Extracted records –
-- ==== Sys2Proof/Machine/CollectiveRun.lean ====
section
/-! DEFINITION. Running collectives (R353 to R389): a chunk formed, sent and landed, the modes and their completion, gathers and permutes,
the collective messages at their destination, and the late and collective limits. -/

namespace Sys2Proof.Machine

/-! ### A reduction's chunks -/

/-- The ranges that forming a chunk writes: PARTIAL, CHECK, and at the root its result. -/
def formRanges (s : State) (k : Chan) (r : Coll) (c : Nat) : List (Nat × Nat) :=
  [(areaAt (k.crec s) c 0, 65536), (areaAt (k.crec s) c 5, 65536)] ++
    (if k.root s then [if rdVERD r.word then (rdDST r.word, 64) else (rdDST r.word + c * 65536, 4 * chunkLen r.word c)] else [])

/-- The ranges that forming a chunk reads: its part of SRC, its claim in the digest table, and the slot's areas where a child's copies lie. -/
def chunkReads (s : State) (k : Chan) (r : Coll) (c : Nat) : List (Nat × Nat) :=
  (srcAt r.word c, chunkLen r.word c * srcSize r.word) :: (if sdDMODE r.side then [(sdDIG r.side + 4 * c, 4)] else []) ++
    (getChunk k c).copies.map (fun x => (areaAt (k.crec s) c x.area, 4 * chunkLen r.word c))

/-- End the command of a collective (R253, R265). -/
def failColl (s : State) (r : Coll) (f : State → Cmd → State) : State :=
  match findCmd s r.u r.q r.serial with
  | some c => f s c
  | none => s

/-- A collective that reads or writes a range which has left memory, or writes a sealed place, ends FAULT; else it goes on (R253, R265). -/
def unlessBlocked (s : State) (r : Coll) (reads writes : List (Nat × Nat)) (go : State) : State :=
  match minOpts ((reads ++ writes).map (fun x => vacatedAt s x.1 x.2)), writes.find? (fun x => sealedRange s x.1 x.2) with
  | some a, _ => failColl s r (fun s c => faultCmd s c 0x4001 (unitOf c.u) a)
  | none, some x => failColl s r (fun s c => sealedFault s c x.1)
  | none, none => go

/-- Chunk c may be sent: chunk c - W has been acknowledged (R357). -/
def windowOpen (s : State) (k : Chan) (r : Coll) (c : Nat) : Bool :=
  let w := crW (k.crec s)
  c < w || (r.sent.contains (c - w) && !(outstanding s k).any (fun m => match m.coll with | some x => x.2.2 == c - w | none => false))

def markLanded (k : Chan) (c : Nat) : Chan := { k with landed := insertNat k.landed c }

/-- The root writes its result chunk to DST and sends it down (R361, R362, R380). -/
def landRoot (s : State) (k : Chan) (r : Coll) (c : Nat) (f : Formed) : State :=
  let w := r.word
  if rdVERD w then
    let block := leBytes 32 (verdictWord s (k.serial s) f) ++ bytes32 f.words
    let s1 := memWrite s (rdDST w) (block ++ List.replicate (64 - block.length) 0)
    sendDown (putChan s1 (markLanded k c)) k r c (rdDST w) 64 f.nfin
  else
    let a := rdDST w + c * 65536
    let s1 := putChan (memWrite s a (bytes32 f.words)) (markLanded k c)
    if rdMODE w = 1 then sendDown s1 k r c a (4 * f.words.length) f.nfin else s1

/-- Form chunk c where its copies are chosen and its sender's window is open, and send or land it. -/
def formChunk (s : State) (ch c : Nat) : State :=
  match getChan s ch with
  | none => s
  | some k =>
    match k.run with
    | none => s
    | some r =>
      if (getChunk k c).formed then s
      else unlessBlocked s r (chunkReads s k r c) (formRanges s k r c) <|
        if snooped s (formRanges s k r c) != [] then issueSnoops s (formRanges s k r c)
      else
        let j := chooseSides s k r c
        let k1 := putChunk k j.2
        let s1 := putChan j.1 k1
        if !sidesReady s1 k1 j.2 || (!k1.root s1 && !windowOpen s1 k1 r c) then s1
        else
          let rep := ownReports s1 k1 r c
          let p := secondPass rep.1 k1 r j.2 (formSum rep.1 k1 r j.2)
          let f := if k1.root s1 then rootCheck p.1 k1 r j.2 p.2 else p
          let sq := if k1.root s1 && sdRSQ r.side then laneSquares f.2.words else (0, 0)
          let s2 := countNonFinite (flagColl f.1 r (f.2.flags ||| sq.2)) ch f.2.nfin
          let r1 : Coll := { rep.2 with
            sent := insertNat r.sent c, nfinAcc := r.nfinAcc || f.2.nfin,
            qAcc := if c = 0 then f.2.q else r.qAcc, snfAcc := if c = 0 then f.2.snf else r.snfAcc }
          let k2 := { (putChunk k1 { j.2 with formed := true, sq := sq.1 }) with run := some r1 }
          let s3 := putChan s2 k2
          if k2.root s3 then landRoot s3 k2 r1 c f.2 else sendUp s3 k2 r1 c f.2

/-- Every outgoing chunk has been sent and acknowledged; every down chunk acknowledged; every result chunk landed (R363). -/
def upDone (s : State) (k : Chan) (r : Coll) : Bool :=
  r.sent.length == chunkCount r.word && !(outstanding s k).any (fun m => match m.coll with | some x => x.2.2 < 2 ^ 20 | none => false)
def downDone (s : State) (k : Chan) : Bool :=
  !(outstanding s k).any (fun m => match m.coll with | some x => 2 ^ 20 ≤ x.2.2 | none => false)
def allLanded (k : Chan) (r : Coll) : Bool := k.landed.length == chunkCount r.word

def reduceDone (s : State) (k : Chan) (r : Coll) : Bool :=
  if k.backup s then upDone s k r
  else
    match rdMODE r.word with
    | 0 => if k.root s then allLanded k r else upDone s k r
    | 1 => allLanded k r && downDone s k && (k.root s || upDone s k r)
    | _ => allLanded k r && downDone s k

/-- What the root adds to the step accumulator and step flag (R379). -/
def stepNorm (s : State) (k : Chan) (r : Coll) : State :=
  let a := addTo (odGet s 0x9000 0x0C, 0) r.qAcc
  let sq := (List.range (chunkCount r.word)).foldl (fun t c => addTo t (getChunk k c).sq) (0, 0)
  let t := if sdRSQ r.side then addTo (a.1, a.2 ||| sq.2) sq.1 else a
  let s1 := odSet (flagColl s r t.2) 0x9000 0x0C t.1
  if r.nfinAcc || r.snfAcc then odSet s1 0x9000 0x0D 1 else s1

/-- Complete a reduction whose conditions hold (R363, R379, R380). -/
def settleReduce (s : State) (k : Chan) (r : Coll) : State :=
  if reduceDone s k r then
    let s1 := if rdVERD r.word then odSet (odSet s 0x9000 0x0C 0) 0x9000 0x0D 0
      else if k.root s && rdMODE r.word ≤ 1 then stepNorm s k r else s
    finishColl s1 k r
  else s

/-- Drive a reduction as far as it goes: chunks in ascending order, then completion. -/
def pumpReduce (s : State) (ch : Nat) : State :=
  match getChan s ch with
  | some k =>
    match k.run with
    | some r =>
      let s1 := if rdMODE r.word = 2 then s else (List.range (chunkCount r.word)).foldl (fun s c => formChunk s ch c) s
      match getChan s1 ch with
      | some k1 => match k1.run with | some r1 => settleReduce s1 k1 r1 | none => s1
      | none => s1
    | none => s
  | none => s

/-- The ranges that a broadcast's root reads and writes. -/
def broadcastReads (w : CmdWord) : List (Nat × Nat) := [(rdSRC w, rdCOUNT w * srcSize w)]
def broadcastWrites (w : CmdWord) : List (Nat × Nat) := [(rdDST w, 4 * rdCOUNT w)]

/-- One chunk of MODE 2 at the root: SRC, widened, goes to DST and down the tree (R362), with its report and count where it holds a non-finite
element (R376, R389); poison stays with its data. -/
def broadcastChunk (ch : Nat) (s : State) (c : Nat) : State :=
  match getChan s ch with
  | none => s
  | some k =>
    match k.run with
    | none => s
    | some r =>
      let w := r.word
      let a := rdDST w + c * 65536
      let vs := (ownElements s w c).map (·.1)
      let bad := (badSectors s (srcAt w c) (chunkLen w c * srcSize w)).map (fun p => (a + (p * 64 - srcAt w c) * 4 / srcSize w, 256 / srcSize w))
      let nfin := vs.any nonFinite32
      let rep := nonFiniteReport s k r c
      let s1 := memWriteBad (countNonFinite (flagColl rep.1 r (readFlags vs)) ch nfin) a (bytes32 vs) bad
      sendDown (putChan s1 { (markLanded k c) with run := some rep.2 }) k rep.2 c a (4 * chunkLen w c) nfin

/-- MODE 2 at the root, chunk by chunk. -/
def broadcast (s : State) (ch : Nat) (r : Coll) : State := (List.range (chunkCount r.word)).foldl (broadcastChunk ch) s

/-- A REDUCE begins: its side record is read, but for MODE 2 (R364). -/
def startReduce (s : State) (c : Cmd) (k : Chan) : State :=
  let s1 := startColl s c k 0 (if rdMODE c.word = 2 then 0 else memNat s (rdSIDE c.word) 64)
  if rdMODE c.word ≠ 2 && badSide s c.word then
    failCmd s1 c stFAULT 0x5005 (cmdReport s c 0x5005 pkgUnit (pack3 k.id (k.serial s % 65536) 0) noPeer none)
  else if rdMODE c.word = 2 && k.root s then
    match getChan s1 k.id with
    | some k1 => match k1.run with
      | some r => unlessBlocked s1 r (broadcastReads c.word) (broadcastWrites c.word) (pumpReduce (broadcast s1 k.id r) k.id)
      | none => s1
    | none => s1
  else pumpReduce s1 k.id

/-- The admitted command of a queue with an opcode whose channel is free, or else the parked one: (command, channel, whether it begins). -/
def collJob (s : State) (u q op : Nat) : Option (Cmd × Chan × Bool) :=
  match runCmd s u q op with
  | some c => match collChan s c with | some k => if k.run.isNone then some (c, k, true) else none | none => none
  | none =>
    match (qCmds s u q).find? (fun c => c.op == op && c.stage == .parked) with
    | some c => match collChan s c with | some k => some (c, k, false) | none => none
    | none => none

/-- The ranges that a broadcast's root writes. -/
def beginRanges (s : State) (c : Cmd) (k : Chan) : List (Nat × Nat) :=
  if rdMODE c.word = 2 && k.root s then broadcastWrites c.word else []

/-- REDUCE (R246, R362). -/
def execReduce (u q : Nat) (s : State) : Host.Outcome State Fault Refusal :=
  .next (match collJob s u q 0xB0 with
    | some (c, k, true) => localWrite s (beginRanges s c k) (fun s => startReduce s c k)
    | some (_, k, false) => pumpReduce s k.id
    | none => s)

/-! ### GATHER (R247, R383 to R385) -/

def gaWFMT (w : CmdWord) : Nat := fld w 113 110
def gaCFMT (w : CmdWord) : Nat := fld w 117 114
def gaCOUNT (w : CmdWord) : Nat := fld w 145 118
def gaSRC (w : CmdWord) : Nat := fld w 177 146 * 4096
def gaDST (w : CmdWord) : Nat := fld w 209 178 * 4096

/-- Size of the wire image, its messages of up to 1 MiB, and the bytes of message m. -/
def gaWire (w : CmdWord) : Nat := imageSize (gaWFMT w) (gaCOUNT w)
def gaMsgs (w : CmdWord) : Nat := ceilDiv' (gaWire w) 1048576
def gaLen (w : CmdWord) (m : Nat) : Nat := min 1048576 (gaWire w - m * 1048576)

/-- Where rank r's image lands (R247). -/
def gaLand (w : CmdWord) (r : Nat) : Nat := gaDST w + r * imageSize (gaCFMT w) (gaCOUNT w)

/-- Element bytes of the wire image, and the offsets of its scales in wire and landed image. -/
def gaElems (w : CmdWord) : Nat := fmtBytes (gaWFMT w) (gaCOUNT w)
def gaScaleW (w : CmdWord) : Nat := roundUp (gaElems w) 4096
def gaScaleC (w : CmdWord) : Nat := roundUp (fmtBytes (gaCFMT w) (gaCOUNT w)) 4096

/-- Land bytes [off, off + |d|) of a wire image at `base`: whole codes widened, scales copied unchanged (R384). `bad`: poisoned ranges,
as offsets in the wire image. The padding of the image is left as it is (log 28). -/
def landImage (s : State) (w : CmdWord) (base off : Nat) (d : List Byte) (bad : List (Nat × Nat)) : State :=
  let wf := gaWFMT w
  let cf := gaCFMT w
  let b := fmtBits wf
  let hi := min (off + d.length) (gaElems w)
  let e0 := ceilDiv' (off * 8) b
  let e1 := if hi = gaElems w then gaCOUNT w else hi * 8 / b
  let v := leNat d
  let s1 := if hi ≤ off then s
    else if wf = cf then
      memWriteBad s (base + off) (d.take (hi - off)) ((bad.filter (fun p => p.1 < hi)).map (fun p => (base + p.1, min p.2 (hi - p.1))))
    else
      memWriteBad s (base + e0 * fmtBits cf / 8)
        (packCodes cf ((List.range (e1 - e0)).map (fun i => widenCode wf cf (bits v ((e0 + i) * b - off * 8) b))))
        ((bad.filter (fun p => p.1 < hi)).map (fun p => (base + p.1 * 8 / b * fmtBits cf / 8, ceilDiv' (p.2 * fmtBits cf) b + 1)))
  if !isMX wf then s1
  else
    let lo2 := max off (gaScaleW w)
    let hi2 := min (off + d.length) (gaScaleW w + gaCOUNT w / 32)
    if hi2 ≤ lo2 then s1
    else
      let at0 := base + gaScaleC w + (lo2 - gaScaleW w)
      memWriteBad s1 at0 ((d.drop (lo2 - off)).take (hi2 - lo2))
        ((bad.filter (fun p => gaScaleW w ≤ p.1)).map (fun p => (base + gaScaleC w + (p.1 - gaScaleW w), p.2)))

/-- Rank that image number i of a sender goes to: rank + 1, rank + 2, … modulo P (R383). -/
def gaTarget (s : State) (k : Chan) (i : Nat) : Nat := (k.rank s + 1 + i) % k.ranks.length

/-- Send the next messages of a gather: at most eight of the channel in flight (R383), `n` at most. -/
def pumpGather : Nat → State → Nat → State
  | 0, s, _ => s
  | n + 1, s, ch =>
    match getChan s ch with
    | none => s
    | some k =>
      match k.run with
      | none => s
      | some r =>
        let w := r.word
        let i := r.sent.length
        if i < (k.ranks.length - 1) * gaMsgs w && (outstanding s k).length < 8 then
          let m := i % gaMsgs w
          let me := k.rank s
          let h : Packet := { Packet.blank with
            daddr := seres (k.pkgOf (gaTarget s k (i / gaMsgs w))) (gaLand w me), kind := 5, len := gaLen w m, chan := ch,
            arg := m * 1048576, arg2 := k.serial s % 65536 + me * 2 ^ 16 }
          unlessBlocked s r [(gaSRC w + m * 1048576, gaLen w m)] []
            (pumpGather n (originate (putChan s { k with run := some { r with sent := r.sent ++ [i] } }) h (some (gaSRC w + m * 1048576)) [] []
              (chanOwner r) (some (ch, k.serial s, i))).1 ch)
        else if i = (k.ranks.length - 1) * gaMsgs w && outstanding s k == [] && k.landed.length == (k.ranks.length - 1) * gaMsgs w then
          finishColl s k r
        else s

/-- Widen this package's own image into its place (R383). -/
def ownImage (s : State) (w : CmdWord) (rank : Nat) : State :=
  landImage s w (gaLand w rank) 0 (memRead s (gaSRC w) (gaWire w))
    ((badSectors s (gaSRC w) (gaWire w)).map (fun p => (p * 64 - gaSRC w, 64)))

def startGather (s : State) (c : Cmd) (k : Chan) : State :=
  let s1 := startColl s c k 1 0
  match (getChan s1 k.id).bind (·.run) with
  | some r => unlessBlocked s1 r [(gaSRC c.word, gaWire c.word)] [(gaLand c.word (k.rank s), imageSize (gaCFMT c.word) (gaCOUNT c.word))]
      (pumpGather 16 (ownImage s1 c.word (k.rank s)) k.id)
  | none => s1

/-- GATHER (R247, R383). -/
def execGather (u q : Nat) (s : State) : Host.Outcome State Fault Refusal :=
  .next (match collJob s u q 0xB1 with
    | some (c, k, true) =>
      localWrite s [(gaLand c.word (k.rank s), imageSize (gaCFMT c.word) (gaCOUNT c.word))] (fun s => startGather s c k)
    | some (_, k, false) => pumpGather 16 s k.id
    | none => s)

/-! ### PERMUTE (R248, R386, R387) -/

def peCOUNT (w : CmdWord) : Nat := fld w 129 110 * 4096
def peBASE (w : CmdWord) : Nat := fld w 161 130 * 4096
def peSTAGE (w : CmdWord) : Nat := fld w 173 162 * 4096
/-- Piece size, pieces, and the bytes of piece k. -/
def pePiece (w : CmdWord) : Nat := fld w 185 174 / 2 * 4096
def pePieces (w : CmdWord) : Nat := ceilDiv' (peCOUNT w) (pePiece w)
def peLen (w : CmdWord) (k : Nat) : Nat := min (pePiece w) (peCOUNT w - k * pePiece w)

/-- The staging half of piece k in the scratch of the issuing core (R386). -/
def peHalf (r : Coll) (k : Nat) : Nat := scr r.u (peSTAGE r.word) + k % 2 * pePiece r.word

/-- The rank this package's region moves to, and the rank whose region it receives. -/
def peTo (s : State) (k : Chan) : Nat := k.rankAt (k.rank s)
def peFrom (s : State) (k : Chan) : Nat := k.posOf (k.rank s)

Work required –
Everything from the first line of the records through the line containing "def failColl (s" is to be set down exactly, while later lines are left out.

Solution below –
-- ==== Sys2Proof/Machine/CollectiveRun.lean ====
section
/-! DEFINITION. Running collectives (R353 to R389): a chunk formed, sent and landed, the modes and their completion, gathers and permutes,
the collective messages at their destination, and the late and collective limits. -/

namespace Sys2Proof.Machine

/-! ### A reduction's chunks -/

/-- The ranges that forming a chunk writes: PARTIAL, CHECK, and at the root its result. -/
def formRanges (s : State) (k : Chan) (r : Coll) (c : Nat) : List (Nat × Nat) :=
  [(areaAt (k.crec s) c 0, 65536), (areaAt (k.crec s) c 5, 65536)] ++
    (if k.root s then [if rdVERD r.word then (rdDST r.word, 64) else (rdDST r.word + c * 65536, 4 * chunkLen r.word c)] else [])

/-- The ranges that forming a chunk reads: its part of SRC, its claim in the digest table, and the slot's areas where a child's copies lie. -/
def chunkReads (s : State) (k : Chan) (r : Coll) (c : Nat) : List (Nat × Nat) :=
  (srcAt r.word c, chunkLen r.word c * srcSize r.word) :: (if sdDMODE r.side then [(sdDIG r.side + 4 * c, 4)] else []) ++
    (getChunk k c).copies.map (fun x => (areaAt (k.crec s) c x.area, 4 * chunkLen r.word c))

/-- End the command of a collective (R253, R265). -/
def failColl (s : State) (r : Coll) (f : State → Cmd → State) : State :=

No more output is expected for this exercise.